### [DIRECTIONS FOR THIS TASK]
Repeat the listing below exactly.

------ DATASET ------

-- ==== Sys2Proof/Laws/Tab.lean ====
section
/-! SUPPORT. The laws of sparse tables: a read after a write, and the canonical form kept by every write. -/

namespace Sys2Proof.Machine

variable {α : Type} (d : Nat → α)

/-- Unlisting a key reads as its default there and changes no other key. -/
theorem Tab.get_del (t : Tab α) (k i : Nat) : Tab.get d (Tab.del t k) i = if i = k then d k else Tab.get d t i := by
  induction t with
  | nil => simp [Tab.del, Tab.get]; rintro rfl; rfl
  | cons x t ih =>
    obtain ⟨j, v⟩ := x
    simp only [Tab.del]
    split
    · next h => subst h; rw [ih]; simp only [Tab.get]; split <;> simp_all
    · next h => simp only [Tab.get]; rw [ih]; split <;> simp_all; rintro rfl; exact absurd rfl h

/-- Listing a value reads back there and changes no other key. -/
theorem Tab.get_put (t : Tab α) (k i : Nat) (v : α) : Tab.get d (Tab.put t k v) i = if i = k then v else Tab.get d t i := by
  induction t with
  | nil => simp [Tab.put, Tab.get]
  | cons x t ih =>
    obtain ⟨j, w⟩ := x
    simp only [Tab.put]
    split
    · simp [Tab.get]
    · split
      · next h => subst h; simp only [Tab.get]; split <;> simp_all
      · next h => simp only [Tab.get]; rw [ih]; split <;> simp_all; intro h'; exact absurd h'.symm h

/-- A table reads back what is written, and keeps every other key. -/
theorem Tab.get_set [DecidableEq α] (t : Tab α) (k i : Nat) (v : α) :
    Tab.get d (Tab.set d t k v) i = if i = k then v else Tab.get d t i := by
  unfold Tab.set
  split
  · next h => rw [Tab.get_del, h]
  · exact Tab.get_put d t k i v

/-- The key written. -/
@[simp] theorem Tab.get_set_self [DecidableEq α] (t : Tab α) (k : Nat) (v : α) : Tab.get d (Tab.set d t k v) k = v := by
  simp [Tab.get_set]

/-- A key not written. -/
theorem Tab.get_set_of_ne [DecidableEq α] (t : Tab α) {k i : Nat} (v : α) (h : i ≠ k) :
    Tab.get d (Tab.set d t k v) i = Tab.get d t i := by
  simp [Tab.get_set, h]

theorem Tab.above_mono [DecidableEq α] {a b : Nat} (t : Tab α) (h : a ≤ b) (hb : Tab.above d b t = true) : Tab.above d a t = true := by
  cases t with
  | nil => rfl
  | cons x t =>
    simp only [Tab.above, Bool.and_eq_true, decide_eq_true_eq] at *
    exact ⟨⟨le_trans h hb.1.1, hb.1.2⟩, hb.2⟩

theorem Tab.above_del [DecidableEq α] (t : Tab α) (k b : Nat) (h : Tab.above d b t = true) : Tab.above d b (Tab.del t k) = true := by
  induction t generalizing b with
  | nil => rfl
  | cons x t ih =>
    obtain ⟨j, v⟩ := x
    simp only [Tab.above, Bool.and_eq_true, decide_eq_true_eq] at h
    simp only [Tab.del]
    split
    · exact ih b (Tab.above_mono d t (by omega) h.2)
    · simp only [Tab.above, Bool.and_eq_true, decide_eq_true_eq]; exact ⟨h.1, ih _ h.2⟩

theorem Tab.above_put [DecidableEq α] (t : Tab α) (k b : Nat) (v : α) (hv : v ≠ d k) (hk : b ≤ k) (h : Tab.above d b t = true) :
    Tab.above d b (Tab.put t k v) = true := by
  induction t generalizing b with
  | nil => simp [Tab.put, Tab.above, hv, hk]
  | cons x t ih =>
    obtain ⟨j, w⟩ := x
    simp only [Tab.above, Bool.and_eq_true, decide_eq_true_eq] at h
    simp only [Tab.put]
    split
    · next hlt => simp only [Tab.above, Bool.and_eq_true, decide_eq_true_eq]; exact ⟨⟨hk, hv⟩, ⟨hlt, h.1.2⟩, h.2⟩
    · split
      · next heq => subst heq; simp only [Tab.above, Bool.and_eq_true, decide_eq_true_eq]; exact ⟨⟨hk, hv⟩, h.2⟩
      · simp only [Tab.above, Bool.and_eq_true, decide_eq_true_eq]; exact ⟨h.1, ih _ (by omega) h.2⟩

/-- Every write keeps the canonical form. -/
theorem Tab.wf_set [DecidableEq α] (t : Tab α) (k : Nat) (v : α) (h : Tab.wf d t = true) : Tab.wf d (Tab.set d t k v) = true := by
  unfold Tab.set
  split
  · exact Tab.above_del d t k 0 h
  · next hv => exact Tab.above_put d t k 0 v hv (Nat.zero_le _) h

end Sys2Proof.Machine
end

------

### [TASK RESPONSE]
-- ==== Sys2Proof/Laws/Tab.lean ====
section
/-! SUPPORT. The laws of sparse tables: a read after a write, and the canonical form kept by every write. -/

namespace Sys2Proof.Machine

variable {α : Type} (d : Nat → α)

/-- Unlisting a key reads as its default there and changes no other key. -/
theorem Tab.get_del (t : Tab α) (k i : Nat) : Tab.get d (Tab.del t k) i = if i = k then d k else Tab.get d t i := by
  induction t with
  | nil => simp [Tab.del, Tab.get]; rintro rfl; rfl
  | cons x t ih =>
    obtain ⟨j, v⟩ := x
    simp only [Tab.del]
    split
    · next h => subst h; rw [ih]; simp only [Tab.get]; split <;> simp_all
    · next h => simp only [Tab.get]; rw [ih]; split <;> simp_all; rintro rfl; exact absurd rfl h

/-- Listing a value reads back there and changes no other key. -/
theorem Tab.get_put (t : Tab α) (k i : Nat) (v : α) : Tab.get d (Tab.put t k v) i = if i = k then v else Tab.get d t i := by
  induction t with
  | nil => simp [Tab.put, Tab.get]
  | cons x t ih =>
    obtain ⟨j, w⟩ := x
    simp only [Tab.put]
    split
    · simp [Tab.get]
    · split
      · next h => subst h; simp only [Tab.get]; split <;> simp_all
      · next h => simp only [Tab.get]; rw [ih]; split <;> simp_all; intro h'; exact absurd h'.symm h

/-- A table reads back what is written, and keeps every other key. -/
theorem Tab.get_set [DecidableEq α] (t : Tab α) (k i : Nat) (v : α) :
    Tab.get d (Tab.set d t k v) i = if i = k then v else Tab.get d t i := by
  unfold Tab.set
  split
  · next h => rw [Tab.get_del, h]
  · exact Tab.get_put d t k i v

/-- The key written. -/
@[simp] theorem Tab.get_set_self [DecidableEq α] (t : Tab α) (k : Nat) (v : α) : Tab.get d (Tab.set d t k v) k = v := by
  simp [Tab.get_set]

/-- A key not written. -/
theorem Tab.get_set_of_ne [DecidableEq α] (t : Tab α) {k i : Nat} (v : α) (h : i ≠ k) :
    Tab.get d (Tab.set d t k v) i = Tab.get d t i := by
  simp [Tab.get_set, h]

theorem Tab.above_mono [DecidableEq α] {a b : Nat} (t : Tab α) (h : a ≤ b) (hb : Tab.above d b t = true) : Tab.above d a t = true := by
  cases t with
  | nil => rfl
  | cons x t =>
    simp only [Tab.above, Bool.and_eq_true, decide_eq_true_eq] at *
    exact ⟨⟨le_trans h hb.1.1, hb.1.2⟩, hb.2⟩

theorem Tab.above_del [DecidableEq α] (t : Tab α) (k b : Nat) (h : Tab.above d b t = true) : Tab.above d b (Tab.del t k) = true := by
  induction t generalizing b with
  | nil => rfl
  | cons x t ih =>
    obtain ⟨j, v⟩ := x
    simp only [Tab.above, Bool.and_eq_true, decide_eq_true_eq] at h
    simp only [Tab.del]
    split
    · exact ih b (Tab.above_mono d t (by omega) h.2)
    · simp only [Tab.above, Bool.and_eq_true, decide_eq_true_eq]; exact ⟨h.1, ih _ h.2⟩

theorem Tab.above_put [DecidableEq α] (t : Tab α) (k b : Nat) (v : α) (hv : v ≠ d k) (hk : b ≤ k) (h : Tab.above d b t = true) :
    Tab.above d b (Tab.put t k v) = true := by
  induction t generalizing b with
  | nil => simp [Tab.put, Tab.above, hv, hk]
  | cons x t ih =>
    obtain ⟨j, w⟩ := x
    simp only [Tab.above, Bool.and_eq_true, decide_eq_true_eq] at h
    simp only [Tab.put]
    split
    · next hlt => simp only [Tab.above, Bool.and_eq_true, decide_eq_true_eq]; exact ⟨⟨hk, hv⟩, ⟨hlt, h.1.2⟩, h.2⟩
    · split
      · next heq => subst heq; simp only [Tab.above, Bool.and_eq_true, decide_eq_true_eq]; exact ⟨⟨hk, hv⟩, h.2⟩
      · simp only [Tab.above, Bool.and_eq_true, decide_eq_true_eq]; exact ⟨h.1, ih _ (by omega) h.2⟩

/-- Every write keeps the canonical form. -/
theorem Tab.wf_set [DecidableEq α] (t : Tab α) (k : Nat) (v : α) (h : Tab.wf d t = true) : Tab.wf d (Tab.set d t k v) = true := by
  unfold Tab.set
  split
  · exact Tab.above_del d t k 0 h
  · next hv => exact Tab.above_put d t k 0 v hv (Nat.zero_le _) h

end Sys2Proof.Machine
end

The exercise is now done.